Collected data entries:
-- ==== Sys2Proof/Machine/Ops.lean ====
section
/-!
DEFINITION. The named operations over the state that every block shares: reading and writing one
record of a table, looking up a live call, routing an event (NTU), placing a display or a ring level
(PPU), starting timers, and making a reply ready (HLP).
-/

namespace Sys2Proof.Machine

/-! ## Records of the tables -/

/-- The record of a riser controller. -/
def State.riser (s : State) (r : RiserIx) : Riser := s.risers.read r
/-- A riser controller's record changed by `f`. -/
def State.modifyRiser (s : State) (r : RiserIx) (f : Riser → Riser) : State :=
  { s with risers := s.risers.write r (f (s.risers.read r)) }

/-- The record of a port. -/
def State.port (s : State) (p : PortIx) : Port := s.ports.read p
/-- A port record changed by `f`. -/
def State.modifyPort (s : State) (p : PortIx) (f : Port → Port) : State :=
  { s with ports := s.ports.write p (f (s.ports.read p)) }

/-- The record of a lock. -/
def State.lock (s : State) (p : PortIx) : Lock := s.locks.read p
/-- A lock record replaced. -/
def State.setLock (s : State) (p : PortIx) (l : Lock) : State :=
  { s with locks := s.locks.write p l }

/-- A flat record. -/
def State.flat (s : State) (i : FlatIx) : Flat := s.dir.flats.read i
/-- A flat record replaced. -/
def State.setFlat (s : State) (i : FlatIx) (f : Flat) : State :=
  { s with dir := { s.dir with flats := s.dir.flats.write i f } }
/-- R51: a flat record has been stored; one in service ends the time in which no flat has been. -/
def State.noteServed (s : State) (inService : Bool) : State :=
  { s with dir := { s.dir with flatServed := s.dir.flatServed || inService } }
/-- A window replaced. -/
def State.setWindow (s : State) (i : WindowIx) (w : Window) : State :=
  { s with dir := { s.dir with windows := s.dir.windows.write i w } }

/-- The path switch's record of a riser. -/
def State.paths (s : State) (r : RiserIx) : RiserPaths := s.psw.risers.read r
/-- The path switch's record of a riser replaced. -/
def State.setPaths (s : State) (r : RiserIx) (p : RiserPaths) : State :=
  { s with psw := { s.psw with risers := s.psw.risers.write r p } }

/-- The holder of a channel, none when it is FREE (R53). -/
def RiserPaths.holder (p : RiserPaths) : Side → Option Ref
  | .a => p.holderA
  | .b => p.holderB
/-- The holder of a channel replaced. -/
def RiserPaths.setHolder (p : RiserPaths) (side : Side) (h : Option Ref) : RiserPaths :=
  match side with
  | .a => { p with holderA := h }
  | .b => { p with holderB := h }
/-- The holder of a channel replaced. -/
def State.setHolder (s : State) (c : Channel) (h : Option Ref) : State :=
  s.setPaths c.riser ((s.paths c.riser).setHolder c.side h)
/-- A riser's channel wait queue replaced (R55). -/
def State.setChannelQueue (s : State) (r : RiserIx) (q : List Ref) : State :=
  s.setPaths r { s.paths r with queue := q }

/-- The hold on a panel speech port (R58). -/
def State.hold (s : State) (p : PortIx) : Option Hold := s.psw.holds.read p
/-- The hold on a panel speech port replaced. -/
def State.setHold (s : State) (p : PortIx) (h : Option Hold) : State :=
  { s with psw := { s.psw with holds := s.psw.holds.write p h } }
/-- The desk wait queue replaced (R61). -/
def State.setDeskQueue (s : State) (q : List Ref) : State :=
  { s with psw := { s.psw with deskQueue := q } }
/-- R63: a join is made. -/
def State.makeJoin (s : State) (j : Join) : State :=
  { s with psw := { s.psw with joins := s.psw.joins ++ [j] } }
/-- R64: any join of a call is removed. -/
def State.removeJoin (s : State) (r : Ref) : State :=
  { s with psw := { s.psw with joins := s.psw.joins.filter (fun j => j.call ≠ r) } }
/-- R65: a call is removed from whichever wait queue holds it, and the gap is closed. -/
def State.leaveQueues (s : State) (r : Ref) : State :=
  { s with psw := { s.psw with
      risers := Table.mapEach
        (fun p => { p with queue := p.queue.filter (fun x => x ≠ r) }) s.psw.risers
      deskQueue := s.psw.deskQueue.filter (fun x => x ≠ r) } }

/-! ## Live calls (R2, R3) -/

/-- A slot of the call table. -/
def State.slot (s : State) (i : SlotIx) : Slot := s.ccu.slots.read i
/-- A slot replaced. -/
def State.setSlot (s : State) (i : SlotIx) (x : Slot) : State :=
  { s with ccu := { s.ccu with slots := s.ccu.slots.write i x } }

/-- R3: the live call a reference matches; none when the reference is stale. -/
def State.call? (s : State) (r : Ref) : Option Call :=
  if (s.slot r.slot).generation = r.gen then (s.slot r.slot).call else none

/-- The record of the call in a slot replaced. -/
def State.setCall (s : State) (r : Ref) (c : Call) : State :=
  s.setSlot r.slot { s.slot r.slot with call := some c }

/-- The record of a live call changed by `f`; nothing for a stale reference. -/
def State.modifyCall (s : State) (r : Ref) (f : Call → Call) : State :=
  match s.call? r with
  | some c => s.setCall r (f c)
  | none => s

/-- The live calls with their references, slot 1 first. -/
def State.liveCalls (s : State) : List (Ref × Call) :=
  (List.finRange 16).filterMap fun i =>
    match (s.slot i).call with
    | some c => some ({ slot := i, gen := (s.slot i).generation }, c)
    | none => none

/-- The live call that holds a panel speech port, with its role (R58, section 7.3). -/
def State.callAt (s : State) (p : PortIx) : Option (Role × Ref × Call) :=
  match s.hold p with
  | none => none
  | some h =>
    match s.call? h.call with
    | none => none
    | some c => some (h.role, h.call, c)

/-! ## Timers (R21): expiries on the model's clock, in ms -/

/-- The expiry of a timer of so many seconds started now. -/
def State.inSeconds (s : State) (secs : Nat) : Nat := s.clock + secs * 1000
/-- The expiry of a timer of so many milliseconds started now. -/
def State.inMs (s : State) (ms : Nat) : Nat := s.clock + ms
/-- Whole seconds left until an expiry, rounded up (R30, R165). -/
def State.secondsLeft (s : State) (expiry : Nat) : Nat := (expiry - s.clock + 999) / 1000
/-- DESIGN CHOICE (log entry 3): an expiry is taken at its time or later, so the clock stands at
least at the expiry from then on. -/
def State.advanceTo (s : State) (expiry : Nat) : State := { s with clock := max s.clock expiry }

/-- The call timer of a kind, started now with its setting (R21). -/
def State.callTimer (s : State) : TimerKind → CallTimer
  | .pathWait => { kind := .pathWait, expiry := s.inSeconds s.ccu.times.pathWait }
  | .ring => { kind := .ring, expiry := s.inSeconds s.ccu.times.flatRing }
  | .deskRing => { kind := .deskRing, expiry := s.inSeconds s.ccu.times.deskRing }
  | .talk => { kind := .talk, expiry := s.inSeconds s.ccu.times.talk }

/-! ## Ends of calls (R27) -/

/-- The CANCEL reason R27 gives for an end class. -/
def EndReason.cancelReason : EndReason → CancelReason
  | .clearedAnswererHungUp => .cleared
  | .clearedCaller => .cleared
  | .clearedDesk => .cleared
  | .cancelled => .callerGone
  | .forced => .cleared
  | .timeLimit => .timeLimit
  | .noAnswerFlat => .callerGone
  | .noAnswerDesk => .callerGone
  | .noPathChannel => .callerGone
  | .noPathDesk => .callerGone
  | .declinedEngaged => .callerGone
  | .declinedPrivacy => .callerGone
  | .declinedAllRefused => .callerGone
  | .unreachableRiserOff => .callerGone
  | .unreachableNoStation => .callerGone
  | .unreachableNoReply => .callerGone
  | .invalidCode _ => .callerGone
  | .faultPanelLost => .callerGone
  | .faultDeskLost => .callerGone
  | .faultRiserFault => .callerGone
  | .faultRiserOverrun => .callerGone

/-- The origin display R27 gives for an end class. -/
def EndReason.display : EndReason → Display
  | .clearedAnswererHungUp => .ready
  | .clearedCaller => .ready
  | .clearedDesk => .ready
  | .cancelled => .ready
  | .forced => .ready
  | .timeLimit => .ready
  | .noAnswerFlat => .noAnswer
  | .noAnswerDesk => .noAnswer
  | .noPathChannel => .busy
  | .noPathDesk => .busy
  | .declinedEngaged => .declined
  | .declinedPrivacy => .declined
  | .declinedAllRefused => .declined
  | .unreachableRiserOff => .noAnswer
  | .unreachableNoStation => .noAnswer
  | .unreachableNoReply => .noAnswer
  | .invalidCode _ => .invalid
  | .faultPanelLost => .fault
  | .faultDeskLost => .fault
  | .faultRiserFault => .fault
  | .faultRiserOverrun => .fault

/-- The event kind R27 gives for an end class. -/
def EndReason.eventKind : EndReason → EventKind
  | .clearedAnswererHungUp => .callEndedNormal
  | .clearedCaller => .callEndedNormal
  | .clearedDesk => .callEndedNormal
  | .cancelled => .callEndedNormal
  | .forced => .callEndedNormal
  | .timeLimit => .callEndedNormal
  | .noAnswerFlat => .callEndedUnanswered
  | .noAnswerDesk => .callEndedUnanswered
  | .noPathChannel => .callEndedUnanswered
  | .noPathDesk => .callEndedUnanswered
  | .declinedEngaged => .callEndedUnanswered
  | .declinedPrivacy => .callEndedUnanswered
  | .declinedAllRefused => .callEndedUnanswered
  | .unreachableRiserOff => .callEndedUnanswered
  | .unreachableNoStation => .callEndedUnanswered
  | .unreachableNoReply => .callEndedUnanswered
  | .invalidCode _ => .callEndedUnanswered
  | .faultPanelLost => .callEndedFault
  | .faultDeskLost => .callEndedFault
  | .faultRiserFault => .callEndedFault
  | .faultRiserOverrun => .callEndedFault

/-- The two causes for which end processing queues no riser frame (R28). -/
def EndReason.isRiserFailure : EndReason → Bool
  | .faultRiserFault => true
  | .faultRiserOverrun => true
  | _ => false

/-! ## Notice unit (R184 to R191) -/

/-- The kind under which an event is routed. -/
def Event.kind : Event → EventKind
  | .callStarted .. => .callStarted
  | .callAnswered .. => .callAnswered
  | .callEnded _ _ _ _ _ _ why => why.eventKind
  | .callRefused .. => .callRefused
  | .doorReleased .. => .doorReleased
  | .doorSecured .. => .doorSecured
  | .doorDenied .. => .doorDenied
  | .panelChange .. => .panelChange
  | .stationChange .. => .stationChange
  | .privacyChange .. => .privacyChange
  | .riserChange .. => .riserChange

/-- The place of an event kind in the route map, in the order of the codes (R201). -/
def EventKind.index : EventKind → Fin 13
  | .callStarted => 0
  | .callAnswered => 1
  | .callEndedNormal => 2
  | .callEndedUnanswered => 3
  | .callEndedFault => 4
  | .callRefused => 5
  | .doorReleased => 6
  | .doorSecured => 7
  | .doorDenied => 8
  | .panelChange => 9
  | .stationChange => 10
  | .privacyChange => 11
  | .riserChange => 12

/-- The route of an event kind (R184). -/
def State.routeOf (s : State) (k : EventKind) : Route := s.ntu.routes.read k.index

/-- R187, R188: a notice is offered to the notice queue. With room it is added at the tail, carries
the lost mark if the lost flag is set, and clears the flag; without room it is discarded and the
flag is set. -/
def Ntu.offer (n : Ntu) (c : NoticeContent) : Ntu :=
  if n.notices.length < Config.noticeQueueRoom then
    { n with notices := n.notices ++ [{ lostMark := n.lost, content := c }], lost := false }
  else
    { n with lost := true }

/-- R131: a port takes an alert when its function is CONCIERGE and it is PRESENT. -/
def Port.takeAlert (e : Event) (p : Port) : Port :=
  if p.function = .concierge ∧ p.present = true then { p with alertSlot := some e } else p

/-- R190: an alert is written to each of the eight ports. -/
def State.writeAlerts (s : State) (e : Event) : State :=
  { s with ports := Table.mapEach (Port.takeAlert e) s.ports }

/-- An event offered to the notice queue. -/
def State.offerNotice (s : State) (e : Event) : State :=
  { s with ntu := s.ntu.offer (.event e) }

/-- R184: the notice unit routes a raised event by the route its kind holds at that moment. -/
def State.emit (s : State) (e : Event) : State :=
  match s.routeOf e.kind with
  | .none => s
  | .host => s.offerNotice e
  | .desk => s.writeAlerts e
  | .both => (s.offerNotice e).writeAlerts e

/-! ## Panel port unit (R129, R130) -/

/-- R129: a display state is placed in a port's slot and written as its last display; nothing for a
port whose function is OFF. -/
def Port.place (d : Display) (p : Port) : Port :=
  if p.function = .off then p else { p with displaySlot := some d, lastDisplay := d }

/-- R130: a ring level is placed in the ring slot of a PRESENT port whose function is CONCIERGE. -/
def Port.placeRing (l : RingLevel) (p : Port) : Port :=
  if p.function = .concierge ∧ p.present = true then { p with ringSlot := some l } else p

/-- R129 at a port of the part. -/
def State.display (s : State) (p : PortIx) (d : Display) : State := s.modifyPort p (Port.place d)
/-- R130 at a port of the part. -/
def State.ring (s : State) (p : PortIx) (l : RingLevel) : State :=
  s.modifyPort p (Port.placeRing l)

/-- R121, R125, R135: SERVICE when the check flag is set, READY when it is clear. -/
def Port.idleDisplay (p : Port) : Display := if p.check then .service else .ready

/-! ## Host link port (R169 to R172) -/

/-- A reply is made ready (R172). -/
def State.makeReady (s : State) (r : Reply) (immediate : Bool) : State :=
  { s with hlp := { s.hlp with
      ready := s.hlp.ready ++ [{ reply := r, immediate := immediate }] } }

/-- R171: the body goes with OK and ADJUSTED only. -/
def replyBody (st : Status) (b : ReplyBody) : ReplyBody :=
  match st with
  | .ok => b
  | .adjusted => b
  | _ => .none

/-- R172: the immediate reply of a request. -/
def State.reply (s : State) (kind num : Nat) (st : Status) (b : ReplyBody) : State :=
  s.makeReady { kind := kind, num := num, status := st, body := replyBody st b } true

/-- R169, second and third condition, with the reset pin not driven (R179): no immediate reply is
waiting in the ready list and no start is due. -/
def State.canTake (s : State) : Bool :=
  !s.resetHeld && s.hlp.startDue.isNone && !(s.hlp.ready.any (fun x => x.immediate))

/-- R175: a marker completes: a matching pending sync is removed and its delayed reply is placed at
the tail of the ready list. Pending syncs of one number and riser are alike, so any may go. -/
def State.syncDone (s : State) (r : RiserIx) (num : Nat) (o : MarkerOutcome) : State :=
  let p : PendingSync := { num := num, riser := r }
  if s.hlp.syncs.contains p then
    { s with hlp := { s.hlp with
        syncs := s.hlp.syncs.erase p
        ready := s.hlp.ready ++
          [{ reply := { kind := 0x14, num := num, status := .ok, body := .sync r o },
             immediate := false }] } }
  else s

end Sys2Proof.Machine
end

→ Problem to work on: When you reach the line holding "s.setCall r (f c)" in the records above, begin reproducing exactly, stop after the line holding "kind := .pathWait, expiry", and output nothing else.

→ Answer section:
  | some c => s.setCall r (f c)
  | none => s

/-- The live calls with their references, slot 1 first. -/
def State.liveCalls (s : State) : List (Ref × Call) :=
  (List.finRange 16).filterMap fun i =>
    match (s.slot i).call with
    | some c => some ({ slot := i, gen := (s.slot i).generation }, c)
    | none => none

/-- The live call that holds a panel speech port, with its role (R58, section 7.3). -/
def State.callAt (s : State) (p : PortIx) : Option (Role × Ref × Call) :=
  match s.hold p with
  | none => none
  | some h =>
    match s.call? h.call with
    | none => none
    | some c => some (h.role, h.call, c)

/-! ## Timers (R21): expiries on the model's clock, in ms -/

/-- The expiry of a timer of so many seconds started now. -/
def State.inSeconds (s : State) (secs : Nat) : Nat := s.clock + secs * 1000
/-- The expiry of a timer of so many milliseconds started now. -/
def State.inMs (s : State) (ms : Nat) : Nat := s.clock + ms
/-- Whole seconds left until an expiry, rounded up (R30, R165). -/
def State.secondsLeft (s : State) (expiry : Nat) : Nat := (expiry - s.clock + 999) / 1000
/-- DESIGN CHOICE (log entry 3): an expiry is taken at its time or later, so the clock stands at
least at the expiry from then on. -/
def State.advanceTo (s : State) (expiry : Nat) : State := { s with clock := max s.clock expiry }

/-- The call timer of a kind, started now with its setting (R21). -/
def State.callTimer (s : State) : TimerKind → CallTimer
  | .pathWait => { kind := .pathWait, expiry := s.inSeconds s.ccu.times.pathWait }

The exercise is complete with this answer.